As RSV season approaches, remember these key points in managing bronchiolitis:
Diagnosis is clinical - labs and XRays will not help you, unless you want to rule out a specific alternate diagnosis. It's all about the H&P.
Supportive care, including bulb suction of secretions, placing the child in a position of comfort, and possibly providing humidified air, is the mainstay of treatment.
Ribavirin, corticosteroids, and antibiotics are not indicated. Don't use them.
Bronchodilators have no benefit in bronchiolitis alone, and non-response to bronchodilators supports the diagnosis of bronchiolitis. If a trial does work, know what you are treating - some children with bronchiolitis may have an underlying component of reactive airway disease, and should be treated accordingly.
Before disposition be sure that the child can tolerate PO. A fussy, tachypneic child may require admission for IV hydration if they are unable to tolerate feeds - recall that infants are obligate nose breathers.

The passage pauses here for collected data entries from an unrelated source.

/-- The registers of LOOM. -/
def rowsLOOM : List RegRow :=
  [⟨0x40012FF0, 1, 0x0, 0x0, 0x0, 0x1C, 0x0, 0x0, 0xFFFFFF1F⟩ /- LOOM_COMMIT -/,
   ⟨0x40012004, 1, 0x0, 0x0, 0x0, 0x0, 0x0, 0x0, 0xFFFF007F⟩ /- LOOM_STAT -/,
   ⟨0x40012010, 1, 0x0, 0x81000010, 0x81FF00FF, 0x0, 0x0, 0x0, 0x81FF00FF⟩ /- LOOM_GAINCFG0 -/,
   ⟨0x40012014, 1, 0x0, 0xA060000, 0xFF1FF1FF, 0x0, 0x0, 0x0, 0xFF1FF1FF⟩ /- LOOM_GAINCFG1 -/,
   ⟨0x40012018, 1, 0x0, 0x0, 0x0, 0x0, 0x0, 0x0, 0xC0FFFFFF⟩ /- LOOM_GAINSTAT -/,
   ⟨0x4001201C, 1, 0x0, 0x0, 0x0, 0x0, 0xFFFFFFFF, 0x0, 0xFFFFFFFF⟩ /- LOOM_GAINCNT -/,
   ⟨0x40012020, 1, 0x0, 0x0, 0x0, 0x7, 0x0, 0x0, 0x7⟩ /- LOOM_IRQ -/,
   ⟨0x40012024, 1, 0x0, 0x0, 0x7, 0x0, 0x0, 0x0, 0x7⟩ /- LOOM_IRQEN -/,
   ⟨0x40012030, 1, 0x0, 0xFE98, 0x801FFFFF, 0x0, 0x0, 0x0, 0x801FFFFF⟩ /- LOOM_CCACFG -/,
   ⟨0x40012034, 1, 0x0, 0xFE98, 0x0, 0x0, 0x0, 0x0, 0x801FFFFF⟩ /- LOOM_CCACFG live -/,
   ⟨0x40012100, 16, 0x10, 0x0, 0x8F1F9F00, 0x0, 0x0, 0x0, 0x8F1F9F00⟩ /- LOOM_MSA -/,
   ⟨0x40012200, 16, 0x10, 0x0, 0x0, 0x0, 0x0, 0x0, 0x8F1F9F00⟩ /- LOOM_MSA live -/] ++
  [⟨0x40012104, 16, 0x10, 0xA0502012, 0xFFFFFFFF, 0x0, 0x0, 0x0, 0xFFFFFFFF⟩ /- LOOM_MSB -/,
   ⟨0x40012204, 16, 0x10, 0xA0502012, 0x0, 0x0, 0x0, 0x0, 0xFFFFFFFF⟩ /- LOOM_MSB live -/,
   ⟨0x40012108, 16, 0x10, 0x904E6F4E, 0xFFFFFFFF, 0x0, 0x0, 0x0, 0xFFFFFFFF⟩ /- LOOM_MSC -/,
   ⟨0x40012208, 16, 0x10, 0x904E6F4E, 0x0, 0x0, 0x0, 0x0, 0xFFFFFFFF⟩ /- LOOM_MSC live -/,
   ⟨0x4001210C, 16, 0x10, 0x89031010, 0x9F1FFF11, 0x0, 0x0, 0x0, 0x9F1FFF11⟩ /- LOOM_MSD -/,
   ⟨0x4001220C, 16, 0x10, 0x89031010, 0x0, 0x0, 0x0, 0x0, 0x9F1FFF11⟩ /- LOOM_MSD live -/,
   ⟨0x40012400, 96, 0x4, 0x0, 0x8FFF300F, 0x0, 0x0, 0x0, 0x8FFF300F⟩ /- LOOM_LANE -/,
   ⟨0x40012600, 96, 0x4, 0x0, 0x0, 0x0, 0x0, 0x0, 0x8FFF300F⟩ /- LOOM_LANE live -/,
   ⟨0x40012800, 96, 0x4, 0x80008000, 0x0, 0x0, 0x0, 0x0, 0xFFFFFFFF⟩ /- LOOM_NRG -/,
   ⟨0x40012A00, 96, 0x4, 0x0, 0x0, 0x0, 0xFFFF0000, 0x0, 0xFFFFFF07⟩ /- LOOM_SENT -/]

/-- The registers of SHTL. -/
def rowsSHTL : List RegRow :=
  [⟨0x40013FF0, 1, 0x0, 0x0, 0x0, 0x1C, 0x0, 0x0, 0xFFFFFF1F⟩ /- SHTL_COMMIT -/,
   ⟨0x40013000, 1, 0x0, 0x6400, 0xFF03, 0x0, 0x0, 0x0, 0xFF03⟩ /- SHTL_CTRL -/,
   ⟨0x40013004, 1, 0x0, 0x0, 0x0, 0x0, 0x0, 0x0, 0xFFFFFF81⟩ /- SHTL_STAT -/,
   ⟨0x40013008, 1, 0x0, 0x20, 0x3F, 0x0, 0x0, 0x0, 0x3F⟩ /- SHTL_ENGCFG -/,
   ⟨0x4001300C, 1, 0x0, 0x20, 0x0, 0x0, 0x0, 0x0, 0x3F⟩ /- SHTL_ENGCFG live -/,
   ⟨0x40013010, 1, 0x0, 0x0, 0x0, 0x3F, 0x0, 0x0, 0x3F⟩ /- SHTL_IRQ -/,
   ⟨0x40013014, 1, 0x0, 0x0, 0x3F, 0x0, 0x0, 0x0, 0x3F⟩ /- SHTL_IRQEN -/,
   ⟨0x40013018, 1, 0x0, 0x0, 0x0, 0x0, 0xFFFF0000, 0x0, 0xFFFFFFFF⟩ /- SHTL_LOAD -/,
   ⟨0x4001301C, 1, 0x0, 0x0, 0x0, 0x0, 0xFFFF0000, 0x0, 0xFFFFFFFF⟩ /- SHTL_LOOSE -/,
   ⟨0x40013020, 1, 0x0, 0x0, 0x0, 0x0, 0x0, 0x0, 0xFFFFFFFF⟩ /- SHTL_OVRCNT -/,
   ⟨0x40013024, 1, 0x0, 0x0, 0x0, 0x0, 0xFFFFFFFF, 0x0, 0xFFFFFFFF⟩ /- SHTL_ERRCNT -/,
   ⟨0x40013028, 1, 0x0, 0x0, 0xFFFFFFFF, 0x0, 0x0, 0x0, 0xFFFFFFFF⟩ /- SHTL_PW2 -/] ++
  [⟨0x4001302C, 1, 0x0, 0x0, 0xFFFFFFFF, 0x0, 0x0, 0x0, 0xFFFFFFFF⟩ /- SHTL_PW3 -/,
   ⟨0x40013030, 1, 0x0, 0x0, 0x0, 0x0, 0x0, 0x0, 0xFFFFFFFF⟩ /- SHTL_POST -/,
   ⟨0x40013034, 1, 0x0, 0x0, 0x0, 0x0, 0x0, 0x0, 0x3⟩ /- SHTL_POSTSTAT -/,
   ⟨0x40013040, 1, 0x0, 0x0, 0xFFFFFE01, 0x0, 0x0, 0x0, 0xFFFFFE01⟩ /- SHTL_CQBASE -/,
   ⟨0x40013044, 1, 0x0, 0x0, 0x3F00, 0x0, 0xFF000000, 0x0, 0xFF003F3F⟩ /- SHTL_CQIDX -/,
   ⟨0x40013100, 32, 0x8, 0x0, 0x80033FFF, 0x0, 0x0, 0x0, 0x80033FFF⟩ /- SHTL_JCA -/,
   ⟨0x40013200, 32, 0x8, 0x0, 0x0, 0x0, 0x0, 0x0, 0x80033FFF⟩ /- SHTL_JCA live -/,
   ⟨0x40013104, 32, 0x8, 0x0, 0x1FFFF, 0x0, 0x0, 0x0, 0x1FFFF⟩ /- SHTL_JCB -/,
   ⟨0x40013204, 32, 0x8, 0x0, 0x0, 0x0, 0x0, 0x0, 0x1FFFF⟩ /- SHTL_JCB live -/]

/-- The registers of MAC. -/
def rowsMAC : List RegRow :=
  [⟨0x40015FF0, 1, 0x0, 0x0, 0x0, 0x1C, 0x0, 0x0, 0xFFFFFF1F⟩ /- MAC_COMMIT -/,
   ⟨0x40015C00, 1, 0x0, 0x14000001, 0xFF000003, 0x0, 0x0, 0x0, 0xFF000003⟩ /- MAC_RXCFG -/,
   ⟨0x40015C04, 1, 0x0, 0x0, 0x0, 0x0, 0x0, 0x0, 0xFFFFFFFF⟩ /- MAC_RXLAST -/,
   ⟨0x40015C08, 1, 0x0, 0x0, 0x0, 0x0, 0xFFFFFFFF, 0x0, 0xFFFFFFFF⟩ /- MAC_RXMSW -/,
   ⟨0x40015C10, 8, 0x4, 0x0, 0x807F000F, 0x0, 0x0, 0x0, 0x807F000F⟩ /- MAC_MSWMAP -/,
   ⟨0x40015C40, 16, 0x4, 0x0, 0x0, 0x0, 0x0, 0x0, 0xFFFFFFFF⟩ /- MAC_RXCNT -/,
   ⟨0x40015000, 1, 0x0, 0x22001400, 0xFA00FF00, 0x0, 0x0, 0x0, 0xFA00FF00⟩ /- MAC_CFG -/,
   ⟨0x40015004, 1, 0x0, 0xFFFFFFFF, 0xFFFFFFFF, 0x0, 0x0, 0x0, 0xFFFFFFFF⟩ /- MAC_ADDR -/,
   ⟨0x40015010, 1, 0x0, 0xC83209C4, 0xFFFFDFFF, 0x0, 0x0, 0x0, 0xFFFFDFFF⟩ /- MAC_TIMING -/,
   ⟨0x40015014, 1, 0x0, 0xC83209C4, 0x0, 0x0, 0x0, 0x0, 0xFFFFDFFF⟩ /- MAC_TIMING live -/,
   ⟨0x40015018, 1, 0x0, 0x3D00453, 0x7FF0FFF, 0x0, 0x0, 0x0, 0x7FF0FFF⟩ /- MAC_CSMA -/,
   ⟨0x4001501C, 1, 0x0, 0x1C08FEAC, 0xFFFFFFFF, 0x0, 0x0, 0x0, 0xFFFFFFFF⟩ /- MAC_RADIO -/] ++
  [⟨0x40015020, 1, 0x0, 0x0, 0xC000037F, 0x0, 0x0, 0x0, 0xC000037F⟩ /- MAC_BCNCFG -/,
   ⟨0x40015028, 1, 0x0, 0x0, 0x0, 0x0, 0x0, 0x0, 0xC000037F⟩ /- MAC_BCNCFG live -/,
   ⟨0x40015024, 1, 0x0, 0x64, 0xFFF0FFF, 0x0, 0x0, 0x0, 0xFFF0FFF⟩ /- MAC_BCNSLOT -/,
   ⟨0x4001502C, 1, 0x0, 0x64, 0x0, 0x0, 0x0, 0x0, 0xFFF0FFF⟩ /- MAC_BCNSLOT live -/,
   ⟨0x40015030, 1, 0x0, 0x8280A02, 0xFFFFFFFF, 0x0, 0x0, 0x0, 0xFFFFFFFF⟩ /- MAC_BCNTRK -/,
   ⟨0x40015034, 1, 0x0, 0x0, 0x80FF1FFF, 0x0, 0x0, 0x0, 0x80FF1FFF⟩ /- MAC_PARENT -/,
   ⟨0x40015038, 1, 0x0, 0x0, 0x0, 0x0, 0x0, 0x0, 0xE0FFFFFF⟩ /- MAC_BSTAT -/,
   ⟨0x4001503C, 1, 0x0, 0x0, 0x0, 0x0, 0x0, 0x0, 0xFFFFFFFF⟩ /- MAC_SCHEDOFS -/,
   ⟨0x40015040, 1, 0x0, 0x0, 0x0, 0x0, 0x0, 0x0, 0xFFFFFFFF⟩ /- MAC_SLOTNUM -/,
   ⟨0x40015048, 1, 0x0, 0xFFFFFFFF, 0x0, 0x0, 0x0, 0x0, 0xFFFFFFFF⟩ /- MAC_NEXTWAKE_LO -/,
   ⟨0x4001504C, 1, 0x0, 0xFFFFFFFF, 0x0, 0x0, 0x0, 0x0, 0xFFFFFFFF⟩ /- MAC_NEXTWAKE_HI -/,
   ⟨0x40015050, 1, 0x0, 0x0, 0x0, 0xFEBD, 0x0, 0x0, 0xFEBD⟩ /- MAC_IRQ -/] ++
  [⟨0x40015054, 1, 0x0, 0x0, 0xFEBD, 0x0, 0x0, 0x0, 0xFEBD⟩ /- MAC_IRQEN -/,
   ⟨0x40015060, 1, 0x0, 0x0, 0xFFFFF01F, 0x0, 0x0, 0x0, 0xFFFFF01F⟩ /- MAC_RXQBASE -/,
   ⟨0x40015064, 1, 0x0, 0x0, 0xFFFF0000, 0x0, 0x0, 0x0, 0xFFFFFFFF⟩ /- MAC_RXQPTR -/,
   ⟨0x40015068, 1, 0x0, 0x0, 0xFFFFE1FF, 0x0, 0x0, 0x0, 0xFFFFE1FF⟩ /- MAC_TXQBASE -/,
   ⟨0x4001506C, 1, 0x0, 0x0, 0xFF0000, 0x0, 0x0, 0x0, 0xFF00FF⟩ /- MAC_TXQPTR -/,
   ⟨0x40015070, 6, 0x4, 0x0, 0x0, 0x0, 0xFFFFFFFF, 0x0, 0xFFFFFFFF⟩ /- MAC_CNT -/,
   ⟨0x40015088, 1, 0x0, 0x4B00010, 0xFFFF007F, 0x0, 0x0, 0x0, 0xFFFF007F⟩ /- MAC_ZBURST -/,
   ⟨0x400150C0, 4, 0x4, 0x0, 0x7F7F7F7F, 0x0, 0x0, 0x0, 0x7F7F7F7F⟩ /- MAC_HOP -/,
   ⟨0x400150D0, 4, 0x4, 0x0, 0x0, 0x0, 0x0, 0x0, 0x7F7F7F7F⟩ /- MAC_HOP live -/,
   ⟨0x400150E0, 1, 0x0, 0x0, 0x1F, 0x0, 0x0, 0x0, 0x1F⟩ /- MAC_HOPCFG -/,
   ⟨0x400150E4, 1, 0x0, 0x0, 0x0, 0x0, 0x0, 0x0, 0x1F⟩ /- MAC_HOPCFG live -/,
   ⟨0x40015300, 8, 0x4, 0x0, 0x80000FFF, 0x0, 0x0, 0x0, 0x80000FFF⟩ /- MAC_SF -/] ++
  [⟨0x40015320, 8, 0x4, 0x0, 0x0, 0x0, 0x0, 0x0, 0x80000FFF⟩ /- MAC_SF live -/,
   ⟨0x40015800, 64, 0x8, 0x0, 0xFFE7FFFF, 0x0, 0x0, 0x0, 0xFFE7FFFF⟩ /- MAC_LINKA -/,
   ⟨0x40015A00, 64, 0x8, 0x0, 0x0, 0x0, 0x0, 0x0, 0xFFE7FFFF⟩ /- MAC_LINKA live -/,
   ⟨0x40015804, 64, 0x8, 0x0, 0xFF003FFF, 0x0, 0x0, 0x0, 0xFF003FFF⟩ /- MAC_LINKB -/,
   ⟨0x40015A04, 64, 0x8, 0x0, 0x0, 0x0, 0x0, 0x0, 0xFF003FFF⟩ /- MAC_LINKB live -/]
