/-- One bank (R388, R403, R404). -/
structure NvmBank where
  /-- Logical blocks held by another physical block: (logical, physical). -/
  map : List (Nat × Nat) := []
  /-- Free spares, physical. -/
  free : List Nat := [496, 497, 498, 499, 500, 501, 502, 503, 504, 505, 506, 507, 508, 509, 510, 511]
  retired : List Nat := []
  /-- Erase counts of physical blocks, 0 where none is listed. -/
  cycles : Sparse 32 := []
  /-- Units programmed since their block's last erase whose bytes are all ones, by address / 32; every other programmed
  unit shows by its bytes (R395). -/
  ones : List Nat := []
  prog : Option ProgJob := none
  /-- Programs that wait for the bank, in the order of R401. -/
  progQ : List ProgJob := []
  erase : Option EraseJob := none
  /-- Erases that wait for the bank, in the order of R401. -/
  eraseQ : List EraseJob := []
  /-- The newest journal record has no completion record: that block's erase was abandoned (R398). -/
  abandoned : Option Nat := none
  /-- Firmware's suspension bit as taken. -/
  suspReq : Bool := false
  deriving DecidableEq, Repr

/-- The NVM controller. -/
structure NvmSt where
  bank0 : NvmBank := {}
  bank1 : NvmBank := {}
  /-- NVM_LASTECC of each master (R392), keyed by master. -/
  lastEcc : Sparse 32 := []
  /-- The OTP word being programmed by OTPPROG: address and data (R407). -/
  otp : Option (Nat × Word) := none
  /-- The offsets of OTP words that have been programmed with 0 (R407). -/
  otpZero : List Nat := []
  /-- The scrub position as last journaled: step number 0 to 1023 (R406). -/
  scrubJ : Nat := 0
  scrubAt : Nat := 0
  /-- Since reset: most program pulses, refreshes, retirements (0x7100:0A, 0C). -/
  pvMax : Nat := 0
  refreshes : Nat := 0
  retires : Nat := 0
  deriving DecidableEq, Repr

/-! ## Serial ports (chapter 20) -/

/-- A store in the write queue of the memory port: its window address and bytes as they go out (R413, R415). -/
structure WqEntry where
  addr : Nat
  data : List Byte
  deriving DecidableEq, Repr

/-- The stages of a direct command (R417): it waits for the entries queued before it, runs, or is polled. -/
inductive DirectPhase where
  | waiting (ahead : Nat)
  | running
  | polling
  deriving DecidableEq, Repr

/-- The memory port. -/
structure SpimSt where
  /-- Lines of the XIP cache, plaintext, oldest fill first: line address and 32 bytes (R412). -/
  cache : List (Nat × List Byte) := []
  queue : List WqEntry := []
  /-- The select whose memory is being polled after a page program (R413). -/
  poll : Option Nat := none
  /-- The XTS block that is partly collected: its address and its bytes so far (R415). -/
  part : Option (Nat × List (Option Byte)) := none
  /-- The direct command: SPIM_DCMD and SPIM_DBUF as at GO, and its stage. -/
  direct : Option (Word × Nat × DirectPhase) := none
  deriving DecidableEq, Repr
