-- ==== Sys2Proof/Machine/Crc.lean ====
section
/-! DEFINITION. Machine/Crc.lean: the checksums that the rules name. -/
namespace Sys2Proof.Machine

/-- One bit of a reflected CRC: the register shifted right, the polynomial XORed in when a 1 falls out. -/
def crcBitR {w : Nat} (poly : BitVec w) (c : BitVec w) : BitVec w :=
  if c.getLsbD 0 then (c >>> 1) ^^^ poly else c >>> 1

/-- Eight bits of a reflected CRC. -/
def crcByteR {w : Nat} (poly c : BitVec w) (b : Byte) : BitVec w :=
  (List.range 8).foldl (fun c _ => crcBitR poly c) (c ^^^ b.setWidth w)

/-- One bit of a CRC that runs from the most significant bit. -/
def crcBitL {w : Nat} (poly c : BitVec w) : BitVec w :=
  if c.getMsbD 0 then (c <<< 1) ^^^ poly else c <<< 1

/-- Eight bits of a CRC that runs from the most significant bit. -/
def crcByteL (poly c : BitVec 16) (b : Byte) : BitVec 16 :=
  (List.range 8).foldl (fun c _ => crcBitL poly c) (c ^^^ (b.setWidth 16 <<< 8))

/-- The 2-octet FCS of IEEE 802.15.4: x^16 + x^12 + x^5 + 1, first bit first, starting at 0 (R224). -/
def crc16Fcs (l : List Byte) : Nat := (l.foldl (crcByteR 0x8408#16) 0#16).toNat

/-- CRC-32 of IEEE 802.3. -/
def crc32 (l : List Byte) : Nat := (~~~(l.foldl (crcByteR 0xEDB88320#32) 0xFFFFFFFF#32)).toNat

/-- The 4-octet FCS (R224): the standard's CRC-32 of a field of fewer than 4 octets counts it filled up with zeros to 4. -/
def crc32Fcs (l : List Byte) : Nat := crc32 (l ++ List.replicate (4 - l.length) 0)

/-- CRC-16 of the host frames: x^16 + x^12 + x^5 + 1 from the most significant bit, starting at 0xFFFF (chapter 20). -/
def crc16Host (l : List Byte) : Nat := (l.foldl (crcByteL 0x1021#16) 0xFFFF#16).toNat

/-- The FCS of a PSDU matches its last octets (R224): 2 or 4 of them, least significant first. -/
def fcsOk (two : Bool) (psdu : List Byte) : Bool :=
  let n := if two then 2 else 4
  let body := psdu.take (psdu.length - n)
  decide (n ≤ psdu.length) && leNat (psdu.drop (psdu.length - n)) == (if two then crc16Fcs body else crc32Fcs body)

end Sys2Proof.Machine
end

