-- ==== Sys2Proof/Machine/Spim.lean ====
section
/-! DEFINITION. Machine/Spim.lean: the serial memory port (R409 to R417). The memory behind a select belongs to the board:
the model keeps what its window would read, and takes a programmed byte as written (log entry 24). -/
namespace Sys2Proof.Machine

/-- The memory port changed. -/
def State.modSpim (s : State) (f : SpimSt → SpimSt) : State := { s with spim := f s.spim }

/-- The port runs. -/
def State.spimOn (s : State) : Bool := s.clocked && s.on SYSC_CLKGATE.SPIM && s.on SPIM_CFG.EN

/-! ## Stores (R413, R415) -/

/-- The cache loses the line of an address. -/
def xipInval (a : Nat) (s : State) : State :=
  s.modSpim (fun p => { p with cache := p.cache.filter (fun l => !(l.1 == a / 32 * 32)) })

/-- A window write is discarded. -/
def wdrop (s : State) : State := s.sat SPIM_CNT.WDROP

/-- An entry joins the queue; none when the queue is full and the store waits. -/
def wqPush (e : WqEntry) (s : State) : Option State :=
  if 4 ≤ s.spim.queue.length then none else some (s.modSpim (fun p => { p with queue := p.queue ++ [e] }))

/-- A partly collected block is discarded. -/
def partDrop (s : State) : State :=
  if s.spim.part.isSome then wdrop ((s.modSpim (fun p => { p with part := none })).put SPIM_IRQ.XTSPART 1) else s

/-- R415: the bytes of a store in the buffer of their block. -/
def collect (l : List (Option Byte)) (o : Nat) (d : List Byte) : List (Option Byte) :=
  l.take o ++ d.map some ++ l.drop (o + d.length)

/-- R413, R415: a store of bytes at a window address that the port takes; none while it waits at a full queue. -/
def xipStore (a : Nat) (d : List Byte) (s : State) : Option State :=
  let b := a / 16 * 16
  match s.xtsRegion a with
  | none => wqPush ⟨a, d⟩ (xipInval a (partDrop s))
  | some n =>
    let other := match s.spim.part with
      | some (c, _) => c != b
      | none => false
    let s := if other then partDrop s else s
    let l := collect ((s.spim.part.map (·.2)).getD (List.replicate 16 none)) (a % 16) d
    let s := xipInval a s
    if l.all (·.isSome) then
      match s.xtsKeys n with
      | some (k1, k2) =>
        let c := xtsEnc k1 k2 (a / 4096 - s.get (SEC_XTSA.BASE n)) (a % 4096 / 16) (l.map (·.getD 0))
        (wqPush ⟨b, c⟩ s).map (fun s => s.modSpim (fun p => { p with part := none }))
      | none => some s
    else some (s.modSpim (fun p => { p with part := some (b, l) }))

/-! ## The queue's work and direct commands (R413, R416, R417) -/

/-- A direct command that waits starts when no entry is ahead of it and no poll runs. -/
def directStart (s : State) : State :=
  match s.spim.direct with
  | some (w, b, .waiting 0) => if s.spim.poll.isSome then s else s.modSpim (fun p => { p with direct := some (w, b, .running) })
  | _ => s

/-- The queue has drained. -/
def wqDrained (s : State) : State :=
  directStart (if s.spim.queue.isEmpty && s.spim.poll.isNone then s.put SPIM_IRQ.WDONE 1 else s)

/-- R413: the oldest entry is sent: write enable, page program; the poll begins. Entries behind a direct command wait. -/
def wqSend (s : State) : State :=
  if !s.spimOn || s.spimPolls then s
  else
    let go := match s.spim.direct with
      | none => true
      | some (_, _, .waiting n) => decide (0 < n)
      | some _ => false
    match s.spim.queue with
    | e :: rest =>
      if !go then s
      else
        let sel := ((s.xipTarget (e.addr - 0x10000000)).map (·.1)).getD 0
        (s.wbytes e.addr e.data).modSpim (fun p => { p with
          queue := rest, poll := some sel
          direct := match p.direct with
            | some (w, b, .waiting n) => some (w, b, .waiting (n - 1))
            | d => d })
    | [] => s

/-- The end of a direct command: with WREN the cache is invalid; DDONE. -/
def directEnd (s : State) : State :=
  match s.spim.direct with
  | some (w, _, _) =>
    let s := s.modSpim (fun p => { p with direct := none, cache := if SPIM_DCMD.WREN.of w = 1 then [] else p.cache })
    s.put SPIM_IRQ.DDONE 1
  | none => s

/-- R413: a poll reads a status byte: with BUSYBIT 0 the program or the direct command has ended. -/
def statusPoll (v : BitVec 8) (s : State) : State :=
  if !s.spimOn then s
  else match s.spim.poll with
    | some sel =>
      if v.getLsbD (s.get (SPIM_WR.BUSYBIT sel)) then s else wqDrained (s.modSpim (fun p => { p with poll := none }))
    | none => match s.spim.direct with
      | some (w, _, .polling) => if v.getLsbD (s.get (SPIM_WR.BUSYBIT (SPIM_DCMD.CS.of w))) then s else directEnd s
      | _ => s

/-- R416: a poll has lasted POLLMAX. -/
def pollTimeout (s : State) : State :=
  if !s.spimPolls then s
  else
    let s := (List.range s.spim.queue.length).foldl (fun s _ => wdrop s) s
    let s := ((s.modSpim (fun p => { p with queue := [] })).put SPIM_IRQ.WTOUT 1).sat SPIM_CNT.TOUT
    if s.spim.poll.isSome then
      directStart (s.modSpim (fun p => { p with poll := none, direct := match p.direct with
        | some (w, b, .waiting _) => some (w, b, .waiting 0)
        | d => d }))
    else directEnd s

/-- R417: a write of SPIM_DCMD. A GO while a direct command waits or runs is discarded. -/
def dcmdWrite (d : Word) (s : State) : State :=
  if SPIM_DCMD.GO.of d = 0 then s.plainWrite Reg.SPIM_DCMD d
  else if s.spim.direct.isSome then s.put SPIM_IRQ.DOVR 1
  else
    let s := s.plainWrite Reg.SPIM_DCMD d
    directStart (s.modSpim (fun p => { p with
      direct := some (d, s.get SPIM_DBUF.ADDR * 4, .waiting p.queue.length) }))

/-- R417: the transfer of the running direct command ends: `rd` is what the memory sent, `ext` what it changed in itself. -/
def directDone (rd : List Byte) (ext : List (BitVec 26 × BitVec 8)) (s : State) : State :=
  match s.spim.direct with
  | some (w, b, .running) =>
    if !s.spimOn then s
    else
      let n := min 256 (SPIM_DCMD.LEN.of w)
      let s := if SPIM_DCMD.DIR.of w = 1 ∧ inSram b n then s.wbytes b ((rd ++ List.replicate n 0).take n) else s
      let s := ext.foldl (fun (s : State) (e : BitVec 26 × BitVec 8) => s.wb (0x10000000 + e.1.toNat) e.2) s
      if SPIM_DCMD.POLL.of w = 1 then s.modSpim (fun p => { p with direct := some (w, b, .polling) }) else directEnd s
  | _ => s

/-! ## Commands -/

/-- R412: a read of the window by a master that reaches it. -/
def xipLineFill (m : Master) (a : Nat) (s : State) : State :=
  let x : Access := ⟨m, a, .b32, false⟩
  if !s.clocked || regionOf a != .xip then s
  else match busRefusal s x with
    | some c => refuse c x s
    | none => if !s.spim.queue.isEmpty || s.spimPolls then s else xipFill a s

def execXipLineFill (m : Master) (addr : Word) (s : State) : Out := .next (xipLineFill m (addr.toNat / 4 * 4) s)

/-- R413: a store of 8 to 64 bits into the window. -/
def xipWrite (m : Master) (a : Nat) (sz : Size) (v : Nat) (s : State) : State :=
  let x : Access := ⟨m, a, sz, true⟩
  if !s.clocked || regionOf a != .xip then s
  else match busRefusal s x with
    | some c => refuse c x s
    | none => (xipStore a (leBytes (sizeBytes sz) v) s).getD s

def execXipWrite (m : Master) (addr : Word) (size : Size) (data : BitVec 64) (s : State) : Out :=
  .next (xipWrite m addr.toNat size data.toNat s)

/-- R413. -/
def execWriteQueueEntry (s : State) : Out := .next (wqSend s)

/-- R413. -/
def execStatusPoll (status : BitVec 8) (s : State) : Out := .next (statusPoll status s)

/-- R416. -/
def execPollTimeout (s : State) : Out := .next (if s.spimOn then pollTimeout s else s)

/-- R417: GO. -/
def execDirectCommand (data : Word) (s : State) : Out := .next (viaBus Reg.SPIM_DCMD (dcmdWrite (data ||| 0x80000000#32)) s)

/-- R417. -/
def execDirectCommandEnd (read : List (BitVec 8)) (changed : List (BitVec 26 × BitVec 8)) (s : State) : Out :=
  .next (directDone read changed s)

end Sys2Proof.Machine
end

Finally, beware the RSV bronchiolitis bounceback - the peak incidence of respiratory failure in RSV bronchiolitis is after 3-4 days of illness, when most children should be improving.
References
American Academy of Pediatrics Subcommittee on Diagnosis and Management of Bronchiolitis. Diagnosis and management of bronchiolitis. Pediatrics. Oct 2006;118(4):1774-93.
Jartti T, Mäkelä MJ, Vanto T, Ruuskanen O. The link between bronchiolitis and asthma. Infect Dis Clin North Am. Sep 2005;19(3):667-89.
Kellner JD, Ohlsson A, Gadomski AM, Wang EE. Efficacy of bronchodilator therapy in bronchiolitis. A meta-analysis. Arch PediatrAdolesc Med. Nov 1996;150(11):1166-72.